As the police stepped up efforts to stop Loutrel and his criminal gang, they gathered 350 officers around a cafe where the group was rumored to be meeting. The cops were all there but the unlawfuls were not. A local boy told the police he knew where Loutrel and his gang were, so all 350 police followed to boy to a local inn. The police found some gang members at the inn but not the ones they were looking for. Once again, Loutrel had evaded their efforts. 

He Died After Shooting Himself In The Bladder While Robbing A Store

Photo: Guise/Wikimedia Commons/Public Domain

Loutrel managed to alienate the other members of the Gang des Traction Avant after about a year and a half. He didn’t give up thievary, however, and tried to rob a jewelry store in Paris in 1946. He was on his own, failed to get any money or jewels out of the deal, and as he tried to escape, he shot himself in the bladder while storing his gun. He suffered for five days until he finally died of his wound. 

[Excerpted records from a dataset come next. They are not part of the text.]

-- ==== Sys2Proof/Decode.lean ====
section
/-! DEFINITION. The words of the opcode table. No row of it gives bits: a command arrives as the fields of a packet, descriptor,
message or event (log 3, 4), so no word spells one. -/

namespace Sys2Proof

/-- The command that a word spells by the table's bits: none. -/
def decodeTableWord (_nbits _w : Nat) : Option Instr := none

end Sys2Proof
end

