-- ==== Sys2Proof/Machine/Walk.lean ====
section
/-! DEFINITION. Translation (02 R43 to R57), page heat (R83, R84), faults and their batches (R70 to R76), and baked runs
(R62). A page is PVA[51:21]. -/

namespace Sys2Proof.Machine

/-! ### Leaf entries -/

/-- Key of a leaf entry: SID and page. -/
def leafKey (sid page : Nat) : Nat := sid * 2 ^ 31 + page

/-- The leaf that covers a page, with its first page: a 2 MiB leaf, or the 1 GiB leaf of its 512 pages (R44). -/
def leafAt (sid page : Nat) (x : Xlt) : Option (Nat × Leaf) :=
  match smGet (leafKey sid page) x.leaves with
  | some l => some (page, l)
  | none => match smGet (leafKey sid (page / 512 * 512)) x.leaves with
    | some l => if l.big then some (page / 512 * 512, l) else none
    | none => none

/-- Changes the leaf whose first page is `base`. -/
def modLeaf (sid base : Nat) (f : Leaf → Leaf) (s : State) : State :=
  { s with xlt.leaves := smMod (leafKey sid base) f s.xlt.leaves }

/-- Pages of a leaf. -/
def leafPages (l : Leaf) : Nat := if l.big then 512 else 1

/-- PPA that a Present leaf gives for a byte address: the Void PPA has no offset added. -/
def leafPpa (l : Leaf) (pva : Nat) : Nat :=
  if ppaFormat l.ppa = 15 then l.ppa else l.ppa + pva % (if l.big then 2 ^ 30 else 2 ^ 21)

/-- Tables that a walk to a page reads (R51): level 1 of the SID, level 2 of PVA[51:39], level 3 of PVA[51:30]. -/
def walkTables (sid page : Nat) (x : Xlt) : List Table :=
  x.tables.filter fun t => t.sid == sid && ((t.level == 1) || (t.level == 2 && t.idx == page / 2 ^ 18)
    || (t.level == 3 && t.idx == page / 2 ^ 9))

/-- The walk needs a table whose die's memory is lost (03 R118). -/
def tableLost (sid page : Nat) (s : State) : Bool :=
  (walkTables sid page s.xlt).any fun t => dieState (t.ppa / 2 ^ 42 % 8) s == .lost

/-- Result of a walk (R53, 03 R118). -/
inductive WalkRes where
  | outside | lost | reserved (base : Nat) (l : Leaf) | present (base : Nat) (l : Leaf)
deriving DecidableEq, Repr

/-- Walks to a page. Where a needed table is lost, a Present leaf translates only while the cache holds it, which the
manual leaves open (log 9), but no longer once a command has removed it (R57). -/
def walk (sid page : Nat) (s : State) : WalkRes :=
  match leafAt sid page s.xlt with
  | none => if tableLost sid page s then .lost else .outside
  | some (b, l) =>
    if tableLost sid page s && !(l.pres && !l.out && Config.cacheHolds sid page s.freeCtr) then .lost
    else if l.pres then .present b l else .reserved b l

/-- Access bits as in WACCESS (R73): 1 RD, 2 WR, 4 AT. The leaf permits them all. -/
def permits (l : Leaf) (acc : Nat) : Bool :=
  (!bitOf acc 0 || l.rd) && (!bitOf acc 1 || l.wr) && (!bitOf acc 2 || l.atm)

/-- The holder serves a bound region that is Contested (04 R156). -/
def holderContested (hid : Nat) (s : State) : Bool :=
  s.dir.regions.any fun e => e.2.hid == some hid && e.2.cont.isSome

/-- What an access to a byte address finds (R47, R49, R53 to R55, R70, R81, 03 R118, 04 R156). -/
inductive Trans where
  | denied
  | zeros (cause : Nat)
  | migrating (base : Nat)
  | fault (base : Nat) (l : Leaf)
  | contested
  | remote (hid off : Nat)
  | here (line : Nat)
  | window (off : Nat)
deriving DecidableEq, Repr

/-- Translates a PVA for a SID and access bits. -/
def translate (sid pva acc : Nat) (s : State) : Trans :=
  match walk sid (pva / 2 ^ 21) s with
  | .outside => .denied
  | .lost => .zeros 5
  | .reserved b l => if !permits l acc then .denied else if l.mig then .migrating b else .fault b l
  | .present b l =>
    if !permits l acc then .denied
    else if l.mig then .migrating b
    else
      let ppa := leafPpa l pva
      match ppaFormat ppa with
      | 1 => .here (ppaOffset ppa / 64)
      | 2 =>
        let hid := ppaHid ppa
        if holderContested hid s then .contested
        else match (holderOf hid s).st with
          | 1 => .remote hid (ppaOffset ppa)
          | 3 => .zeros 4
          | _ => .fault b l
      | 3 => .window (ppaOffset ppa)
      | _ => .zeros 4

/-! ### Fault records and batches (R73, R74) -/

/-- A waiter entry (R73): WKIND, WACCESS and WHO; a descriptor that no mover has taken yet shows number 0 (log 25). -/
def waiterWord (s : State) (w : Waiter × Nat) : Nat :=
  let tag (f : Nat) : Nat := ((s.kiln.firings.find? (·.fid == f)).map (·.desc.tag)).getD 0
  match w.1 with
  | .agent _ p a => 1 + 16 * w.2 + 256 * (a + 2048 * p)
  | .firing f => 3 + 16 * w.2 + 256 * (tag f % 65536)
  | .step f => 3 + 16 * w.2 + 256 * (tag f % 65536)
  | .queued n => 2 + 16 * w.2 + 256 * (((s.kiln.runs.find? (·.mid == n)).bind (·.mover)).getD 0 % 64)

/-- The record of a fault as it stands (R73). -/
def faultRec (kind : Nat) (f : Fault') (s : State) : FaultRec :=
  let lf := leafAt f.sid f.page s.xlt
  let ppa := match lf with
    | some (_, l) => if l.pres then l.ppa else 0
    | none => 0
  let heat := match lf with
    | some (_, l) => l.heat
    | none => 0
  ⟨kind, f.sid, f.id, 0, 0, false, f.waiters.length, f.page * 2 ^ 21, b2n f.big, f.access,
   if ppa = 0 then 4095 else ppaHid ppa, ppaFormat ppa, f.epoch, f.opened, heat, (f.waiters.take 64).map (waiterWord s)⟩

/-- The fault's record in the open batch follows the fault until the batch closes (R73). -/
def refreshRec (f : Fault') (s : State) : State :=
  { s with xlt.batch := s.xlt.batch.map fun r =>
      if r.id = f.id ∧ (r.kind = 1 ∨ r.kind = 2) then faultRec r.kind f s else r }

/-- Closes the open batch: numbers its records, which show the waiters of faults still open and the pages' heat as they are now (R73, R84),
marks the last one, and hands them to the fault ring (R74). -/
def closeBatch (s : State) : State :=
  let n := add32 s.xlt.batchNo 1
  let k := s.xlt.batch.length
  if k = 0 then s
  else
    let heat (r : FaultRec) : Nat := ((leafAt r.sid (r.pva / 2 ^ 21) s.xlt).map (·.2.heat)).getD r.heat
    let cur (r : FaultRec) : FaultRec := match s.xlt.faults.find? fun f => f.id == r.id && (r.kind == 1 || r.kind == 2) with
      | some f => faultRec r.kind f s
      | none => r
    let recs := (s.xlt.batch.map cur).mapIdx fun i r => { r with batch := n, index := i, last := i + 1 == k, heat := heat r }
    { s with xlt.batch := [], xlt.batchNo := n, host.faultQ := s.host.faultQ ++ recs }

/-- A record becomes ready: it joins the open batch or opens one; a batch closes at 64 records or with a window of 0. -/
def readyRec (r : FaultRec) (s : State) : State :=
  let s := if s.xlt.batch.isEmpty then { s with xlt.batchAt := s.now, xlt.batchWin := s.xlt.batchWindow } else s
  let s := { s with xlt.batch := s.xlt.batch ++ [r] }
  if s.xlt.batch.length ≥ 64 ∨ s.xlt.batchWin = 0 then closeBatch s else s

/-- Current epoch of a SID (R60); 0 when it has no level-1 table. -/
def epochOf (sid : Nat) (s : State) : Nat := (smGet sid s.xlt.epochs).getD 0

/-- SIDs of the waiters held on all open faults. -/
def waiterSids (s : State) : List Nat := s.xlt.faults.flatMap fun f => f.waiters.map fun _ => f.sid

/-- A party hits a page: it joins the open fault of the page or opens one (R72, 09 R328); none when no slot is free.
KIND 1 NOT_PRESENT, 2 NOT_LOCAL. -/
def hitFault (w : Waiter) (acc sid page : Nat) (big : Bool) (kind : Nat) (s : State) : Option State :=
  if poolFull (waiterSids s) sid 64 8192 1 s then none
  else match s.xlt.faults.find? (fun f => f.sid == sid && f.page == page && f.big == big) with
    | some f =>
      let f := { f with waiters := f.waiters ++ [(w, acc)], access := Nat.lor f.access acc }
      some (refreshRec f { s with xlt.faults := s.xlt.faults.map fun g => if g.id = f.id then f else g })
    | none =>
      if poolFull (s.xlt.faults.map (·.sid)) sid 8 1024 1 s then none
      else
        let f : Fault' := ⟨s.xlt.nextFault, sid, page, big, kind, s.now, epochOf sid s, acc, [(w, acc)], 0⟩
        let s := { s with xlt.faults := s.xlt.faults ++ [f], xlt.nextFault := add32 s.xlt.nextFault 1 }
        let s := modCtr sid (fun c => { c with faults := add64 c.faults 1 }) s
        some (readyRec (faultRec kind f s) s)

/-! ### Heat (R83, R84) -/

/-- Heat parameters of a SID. -/
def heatOf (sid : Nat) (s : State) : HeatCfg := (smGet sid s.xlt.heatCfg).getD s.xlt.heatDef

/-- Adds use to the leaf at `base`; a HEAT record follows when the count reaches its alert, once a period (R84). -/
def addHeat (sid base n : Nat) (s : State) : State :=
  match smGet (leafKey sid base) s.xlt.leaves with
  | none => s
  | some l =>
    let h := satAdd 65535 l.heat n
    let c := heatOf sid s
    let lim := if ppaFormat l.ppa = 1 then c.localAlert else if ppaFormat l.ppa = 2 then c.remoteAlert else 0
    let alert := lim != 0 && decide (lim ≤ h) && !l.alerted
    let s := modLeaf sid base (fun l => { l with heat := h, alerted := l.alerted || alert }) s
    if alert then
      let f : Fault' := ⟨s.xlt.nextFault, sid, base, l.big, 3, s.now, epochOf sid s, 0, [], 0⟩
      readyRec (faultRec 3 f s) { s with xlt.nextFault := add32 s.xlt.nextFault 1 }
    else s

/-! ### Baked runs (R62) -/

/-- Pages of a region: first page and count; none for a length of 0. -/
def regionPages (pva len : Nat) : List Nat :=
  if len = 0 then [] else
    let a := pva / 2 ^ 21
    (List.range ((pva + len - 1) / 2 ^ 21 - a + 1)).map (a + ·)

/-- What the walk of one page of a region finds. -/
inductive PageRes where
  | bad | contested | migrating | faulting (base : Nat) (l : Leaf) | good (ppa : Nat)
deriving DecidableEq, Repr

/-- Walks one page of a region for a descriptor (R62, R70, 03 R118, 04 R156). Void and Lost pages stay in the run. -/
def bakePage (sid acc page : Nat) (s : State) : PageRes :=
  match walk sid page s with
  | .outside => .bad
  | .lost => .bad
  | .reserved b l => if !permits l acc then .bad else if l.mig then .migrating else .faulting b l
  | .present b l =>
    if !permits l acc then .bad
    else if l.mig then .migrating
    else
      let ppa := leafPpa l (page * 2 ^ 21)
      if ppaFormat ppa = 2 then
        if holderContested (ppaHid ppa) s then .contested
        else match (holderOf (ppaHid ppa) s).st with
          | 0 => .faulting b l
          | 2 => .faulting b l
          | _ => .good ppa
      else .good ppa

/-- The region runs past the end of its extent (R62, R17): some page before its last has END. -/
def pastEnd (sid pva len : Nat) (s : State) : Bool :=
  (regionPages pva len).dropLast.any fun p =>
    match leafAt sid p s.xlt with
    | some (b, l) => l.last && p == b + leafPages l - 1
    | none => false

/-- Walks a region: the pages' results in ascending order. -/
def bakeRegion (sid pva len acc : Nat) (s : State) : List (Nat × PageRes) :=
  (regionPages pva len).map fun p => (p, bakePage sid acc p s)

/-- The run of a region whose pages were walked. -/
def runOf (sid pva len : Nat) (write : Bool) (w : List (Nat × PageRes)) : Run :=
  ⟨sid, pva, len, write, w.map fun p => match p.2 with
    | .good ppa => some ppa
    | _ => none⟩

/-- PPA of byte `off` of a run, when its page is present. -/
def runPpa (r : Run) (off : Nat) : Option Nat :=
  let a := r.pva + off
  match r.pages[a / 2 ^ 21 - r.pva / 2 ^ 21]? with
  | some (some p) => some (if ppaFormat p = 15 then p else p + a % 2 ^ 21)
  | _ => none

end Sys2Proof.Machine
end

He Was Buried By His Friends In 1946 And His Body Wasn’t Found Until 1949

Photo: Evan Schaaf/Flickr/CC BY-SA 2.0

Loutrel was secretly buried by two of his associates, Georges Bouseseiche and Jo Attia, after his death. Both men had been a members of La Carlingue but Attia had a falling out with LaFont in 1943 and was sent to Mauthausen, a concentration camp in Austria. All three men participated in the Gang des Tractions Avant activities after WWII.

Until The Police Had His Corpse, They Blamed Him For Unsolved Mysteries

Photo: Guise/Wikimedia Commons/Public Domain

Because the police didn’t know Loutrel was dead, they continued to think he was committing unlawful acts and leading the Gang des Tractions Avant. Numerous robberies were credited to Loutrel until his body was discovered in 1949. To identify Loutrel, police circulated photos of Loutrel’s skull placed over pictures of him in life.